___ STORED DATA
-- ==== Sys2Proof/Laws/Ops.lean ====
section
/-! SUPPORT. What each shared operation can do, said once: the end of an instruction, taking a trap, saving a hart,
translating and resolving an address, reading and writing through it, and running a host command. -/

namespace Sys2Proof.Laws

open Sys2Proof.Machine Sys2Proof.Safety

/-! ### The end of an instruction (R39-R42) -/

@[simp] theorem finish_ok (s : State) : finish (.ok s) = .next (advance s) := rfl
@[simp] theorem finish_trap (c : Nat) (t : Trap) (s : State) : finish (.trap c t s) = .next (raise s c t) := rfl
@[simp] theorem finish_left (s : State) : finish (.left s) = .next s := rfl
@[simp] theorem finish_stall (b : Block) (s : State) :
    finish (.stall b s) = .next (updH s fun h => { h with block := b, x := { h.x with stalled := true } }) := rfl

/-- Every instruction that ends by `finish` answers a next state. -/
theorem finish_next (r : Res) : ∃ t, finish r = .next t := by
  cases r <;> exact ⟨_, rfl⟩

/-- The ways an instruction ends. -/
theorem finish_cases {r : Res} {t : State} (h : finish r = .next t) :
    (∃ u, r = .ok u ∧ t = advance u) ∨ (∃ c p u, r = .trap c p u ∧ t = raise u c p) ∨
      (∃ b u, r = .stall b u ∧ t = updH u fun h => { h with block := b, x := { h.x with stalled := true } }) ∨
      r = .left t := by
  cases r <;> simp only [finish, Host.Outcome.next.injEq] at h <;> subst h
  · exact .inl ⟨_, rfl, rfl⟩
  · exact .inr (.inl ⟨_, _, _, rfl, rfl⟩)
  · exact .inr (.inr (.inl ⟨_, _, rfl, rfl⟩))
  · exact .inr (.inr (.inr rfl))

/-- R40: a trap in a paired bundle waits for the bundle's end; any other is taken at once. -/
theorem raise_paired {s : State} (h : s.hart.x.paired = true) (c : Nat) (t : Trap) :
    raise s c t = updH s fun h => { h with x := { h.x with trap := some t, check := c } } := by
  simp [raise, h]

theorem raise_lone {s : State} (h : s.hart.x.paired = false) (c : Nat) (t : Trap) :
    raise s c t = deliver s t s.hart.x.iaddr false 63 := by
  simp [raise, h]

/-! ### Accesses of instructions (R267) -/

@[simp] theorem ofLoad_ok {α : Type} (a : α) (s : State) (f : α → State → Res) : ofLoad (.ok a s) f = f a s := rfl
@[simp] theorem ofLoad_fault {α : Type} (t : Trap) (s : State) (f : α → State → Res) :
    ofLoad (.fault t s) f = .trap 6 t s := rfl
@[simp] theorem ofLoad_refuse {α : Type} (t : Trap) (s : State) (f : α → State → Res) :
    ofLoad (.refuse t s) f = .trap 6 t s := rfl
@[simp] theorem ofLoad_wait {α : Type} (s : State) (f : α → State → Res) : ofLoad (.wait s) f = .stall .walk s := rfl
@[simp] theorem ofStore_ok (s : State) : ofStore (.ok () s) = .ok s := rfl
@[simp] theorem ofStore_fault (t : Trap) (s : State) : ofStore (.fault t s) = .trap 6 t s := rfl
@[simp] theorem ofStore_refuse (t : Trap) (s : State) : ofStore (.refuse t s) = .ok (post s false t) := rfl
@[simp] theorem ofStore_guard (t : Trap) (s : State) : ofStore (.guard t s) = .ok (post s true t) := rfl
@[simp] theorem ofStore_wait (s : State) : ofStore (.wait s) = .stall .walk s := rfl

/-- A release or a fence acts once the queues are empty, else it waits (R286). -/
theorem afterQueue_drained {i : Instr} {s : State} (h : drained s = true) (f : State → Res) : afterQueue i s f = f s := by
  simp [afterQueue, h]

theorem afterQueue_waits {i : Instr} {s : State} (h : drained s = false) (f : State → Res) :
    afterQueue i s f = stallOn .resync i s := by
  simp [afterQueue, h]

/-! ### Taking a trap (R117, R118) -/

/-- A new link generation changes the hart's generation and the tags that name it. -/
theorem bumpLink_rest (s : State) :
    { bumpLink s with links := s.links } = updH s fun h => { h with linkGen := h.linkGen + 1 } := by
  unfold bumpLink; split <;> rfl

@[simp] theorem bumpLink_hart (s : State) : (bumpLink s).hart = { s.hart with linkGen := s.hart.linkGen + 1 } := by
  have e := congrArg State.hart (bumpLink_rest s)
  exact e

@[simp] theorem bumpLink_mem (s : State) : (bumpLink s).mem = s.mem := by
  have e := congrArg State.mem (bumpLink_rest s)
  exact e

/-- Cutting the queue changes the hart alone. -/
theorem cutQueue_rest (s : State) : { cutQueue s with hart := s.hart } = s := rfl

@[simp] theorem saveHart_hart (s : State) (r : Nat) (im : Bool) (c : Nat) (ra : BitVec 48) (tv : Dword) (ix : Nat) :
    (saveHart s r im c ra tv ix).hart = (cutQueue s).hart := by
  simp only [saveHart, savePut_hart]

@[simp] theorem saveHart_svc (s : State) (r : Nat) (im : Bool) (c : Nat) (ra : BitVec 48) (tv : Dword) (ix : Nat) :
    (saveHart s r im c ra tv ix).svc = s.svc := by
  simp only [saveHart, savePut_svc]
  rfl

/-- Saving a hart keeps memory in its form. -/
theorem memWf_saveHart {s : State} (r : Nat) (im : Bool) (c : Nat) (ra : BitVec 48) (tv : Dword) (ix : Nat)
    (h : memWf s.mem = true) : memWf (saveHart s r im c ra tv ix).mem = true :=
  memWf_savePut _ _ _ (memWf_savePut _ _ _ (memWf_savePut _ _ _ h))

/-- A trap of the management core takes it back to its ROM entry (R467). -/
theorem deliver_mgmt {s : State} (h : s.hart.core = mgmtCore) (t : Trap) (ra : BitVec 48) (imp : Bool) (idx : Nat) :
    deliver s t ra imp idx = mgmtReset s := by
  simp [deliver, h]

/-- R117: a precise trap that the handler takes enters it. -/
theorem deliver_handler {s : State} {t : Trap} (hc : s.hart.core ≠ mgmtCore) (ht : toHandler s.hart t.cause = true)
    (ra : BitVec 48) (idx : Nat) :
    deliver s t ra false idx = enterHandler (updH s fun h => { h with job := { h.job with lastCause := t.cause } })
      t.cause t.tval ra false false := by
  unfold deliver
  rw [if_neg hc]
  have e : toHandler (updH s fun h => { h with job := { h.job with lastCause := t.cause } }).hart t.cause = true := ht
  simp only [e, if_true, Bool.false_eq_true, if_false]

/-- R117: a trap that no handler takes goes to the service complex. -/
theorem deliver_service {s : State} {t : Trap} (hc : s.hart.core ≠ mgmtCore) (ht : toHandler s.hart t.cause = false)
    (ra : BitVec 48) (imp : Bool) (idx : Nat) :
    (deliver s t ra imp idx).svc = (pushEvent s (.trap s.hart.job.job)).svc ∧
      (deliver s t ra imp idx).hart.stage = .service ∧ (deliver s t ra imp idx).hart.pc = ra := by
  have e : toHandler (updH s fun h => { h with job := { h.job with lastCause := t.cause } }).hart t.cause = false := ht
  unfold deliver
  rw [if_neg hc]
  simp only [e, Bool.false_eq_true, if_false]
  have q : ∀ (a b : State) (e : SvcEvent), a.svc = b.svc → (pushEvent a e).svc = (pushEvent b e).svc := by
    intro a b e h
    simp only [pushEvent, h]
    split <;> rfl
  refine ⟨?_, ?_, ?_⟩
  · refine (q _ s _ ?_).trans ?_
    · simp only [updH, saveHart_svc]
    · simp only [updH, saveHart_hart]
      rfl
  all_goals simp only [pushEvent_hart, updH, saveHart_hart]

/-! ### Addresses (R248-R251, R406-R408) -/

/-- Counting an event changes the counters alone. -/
theorem countEv_rest (s : State) (c : Nat) (h : Option Nat) (ev n : Nat) : { countEv s c h ev n with pmc := s.pmc } = s := by
  unfold countEv; split <;> rfl

@[simp] theorem countEv_mem (s : State) (c : Nat) (h : Option Nat) (ev n : Nat) : (countEv s c h ev n).mem = s.mem := by
  have e := congrArg State.mem (countEv_rest s c h ev n)
  exact e

@[simp] theorem countEv_tab (s : State) (c : Nat) (h : Option Nat) (ev n : Nat) : (countEv s c h ev n).tab = s.tab := by
  have e := congrArg State.tab (countEv_rest s c h ev n)
  exact e

/-- The state an answer of an access carries. -/
def after {α : Type} : XRes α → State
  | .ok _ s | .fault _ s | .refuse _ s | .guard _ s | .wait s => s

/-- A miss that asks for a walk changes the translation tables alone. -/
theorem askWalk_rest (s : State) (r : WalkReq) : { askWalk s r with tab := s.tab } = s := by
  unfold askWalk
  split
  · rfl
  · split <;> rfl

/-- A translation changes the translation tables and the counters alone. -/
theorem xlate_rest (s : State) (hart T va : Nat) (k : Kind) :
    { after (xlate s hart T va k) with tab := s.tab, pmc := s.pmc } = s := by
  have c1 := fun n => countEv_rest s (hart / 8) (some (hart % 8)) 0x0F n
  unfold xlate
  simp only []
  split
  · rfl
  · split
    · exact congrArg (fun u : State => { u with tab := s.tab }) (c1 1)
    · split
      · rfl
      · split
        · rfl
        · split
          · have c2 := congrArg (fun u : State => { u with tab := s.tab, pmc := s.pmc })
              (countEv_rest (countEv s (hart / 8) (some (hart % 8)) 0x0F 1) (hart / 8) none 0x10 1)
            exact (congrArg (fun u : State => { u with tab := s.tab, pmc := s.pmc }) (askWalk_rest
              (countEv (countEv s (hart / 8) (some (hart % 8)) 0x0F 1) (hart / 8) none 0x10 1) _)).trans
              (c2.trans (congrArg (fun u : State => { u with tab := s.tab }) (c1 1)))
          · rfl

/-- A translation is answered from the core's TLB or from its group's. -/
theorem xlate_ok {s t : State} {hart T va : Nat} {k : Kind} {e : TlbEntry} (h : xlate s hart T va k = .ok e t) :
    e.hits T va = true ∧ e.permits k = true := by
  have find : ∀ l : List TlbEntry, ∀ x, tlbFind l T va k = some x → x.hits T va = true ∧ x.permits k = true := by
    intro l x hx
    simpa using List.find?_some hx
  unfold xlate at h
  simp only [] at h
  split at h
  · cases h; exact find _ _ ‹_›
  · split at h
    · cases h; exact find _ _ ‹_›
    · split at h
      · cases h
      · split at h
        · cases h
        · split at h <;> cases h

/-- A load reads through the target its address resolves to. -/
theorem loadX_ok {s t : State} {a : Acc} {ea : Dword} {n v : Nat} (h : loadX s a ea n = .ok v t) :
    ∃ g u, resolve s a ea n = .ok g u ∧ readC u a g ea n = .ok v t := by
  unfold loadX XRes.bind at h
  cases hr : resolve s a ea n <;> rw [hr] at h <;> first | exact ⟨_, _, rfl, h⟩ | cases h

/-- A store writes through the target its address resolves to. -/
theorem storeX_ok {s t : State} {a : Acc} {ea : Dword} {bs : List Byte} (h : storeX s a ea bs = .ok () t) :
    ∃ g u, resolve s a ea bs.length = .ok g u ∧ writeC u a.hart g ea bs = .ok () t := by
  unfold storeX XRes.bind at h
  cases hr : resolve s a ea bs.length <;> rw [hr] at h <;> first | exact ⟨_, _, rfl, h⟩ | cases h

/-- An address that is not a multiple of the access's size is misaligned (R248). -/
theorem resolve_misaligned {s : State} {a : Acc} {ea : Dword} {n : Nat} (h : ea.toNat % n ≠ 0) :
    resolve s a ea n = .fault ⟨0x10, ea⟩ s := by
  simp [resolve, h]

/-! ### Host commands (R449, R454) -/

/-- A command's meaning acts on the first command the service cores have in hand, if it is one of its kind. -/
theorem runCmd_cases (op : Nat) (pf : Bool) (s : State) (f : Command → State → CmdOut) :
    runCmd op pf s f = .next s ∨ ∃ h l, s.svc.cmds = h :: l ∧ h.cmd.op = op ∧ runCmd op pf s f =
      .next (settleCmd h
        (if pf && h.cmd.fn != 0 then .done 3 0 0 s else if !h.cmd.clean then .done 2 0 0 s else f h.cmd s)) := by
  unfold runCmd
  cases hc : s.svc.cmds with
  | nil => exact .inl rfl
  | cons h l =>
    by_cases ho : h.cmd.op = op
    · exact .inr ⟨h, l, rfl, ho, by simp [ho]⟩
    · exact .inl (by simp [ho])

end Sys2Proof.Laws
end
______
YOUR TASK
From the entries above, restate word for word the lines from the line containing "hart alone. -/" to the line containing "simp only [e, if_true, Bool.false_eq_true, if_false]", both ends included, and nothing more.

THE COMPLETED TASK
/-- Cutting the queue changes the hart alone. -/
theorem cutQueue_rest (s : State) : { cutQueue s with hart := s.hart } = s := rfl

@[simp] theorem saveHart_hart (s : State) (r : Nat) (im : Bool) (c : Nat) (ra : BitVec 48) (tv : Dword) (ix : Nat) :
    (saveHart s r im c ra tv ix).hart = (cutQueue s).hart := by
  simp only [saveHart, savePut_hart]

@[simp] theorem saveHart_svc (s : State) (r : Nat) (im : Bool) (c : Nat) (ra : BitVec 48) (tv : Dword) (ix : Nat) :
    (saveHart s r im c ra tv ix).svc = s.svc := by
  simp only [saveHart, savePut_svc]
  rfl

/-- Saving a hart keeps memory in its form. -/
theorem memWf_saveHart {s : State} (r : Nat) (im : Bool) (c : Nat) (ra : BitVec 48) (tv : Dword) (ix : Nat)
    (h : memWf s.mem = true) : memWf (saveHart s r im c ra tv ix).mem = true :=
  memWf_savePut _ _ _ (memWf_savePut _ _ _ (memWf_savePut _ _ _ h))

/-- A trap of the management core takes it back to its ROM entry (R467). -/
theorem deliver_mgmt {s : State} (h : s.hart.core = mgmtCore) (t : Trap) (ra : BitVec 48) (imp : Bool) (idx : Nat) :
    deliver s t ra imp idx = mgmtReset s := by
  simp [deliver, h]

/-- R117: a precise trap that the handler takes enters it. -/
theorem deliver_handler {s : State} {t : Trap} (hc : s.hart.core ≠ mgmtCore) (ht : toHandler s.hart t.cause = true)
    (ra : BitVec 48) (idx : Nat) :
    deliver s t ra false idx = enterHandler (updH s fun h => { h with job := { h.job with lastCause := t.cause } })
      t.cause t.tval ra false false := by
  unfold deliver
  rw [if_neg hc]
  have e : toHandler (updH s fun h => { h with job := { h.job with lastCause := t.cause } }).hart t.cause = true := ht
  simp only [e, if_true, Bool.false_eq_true, if_false]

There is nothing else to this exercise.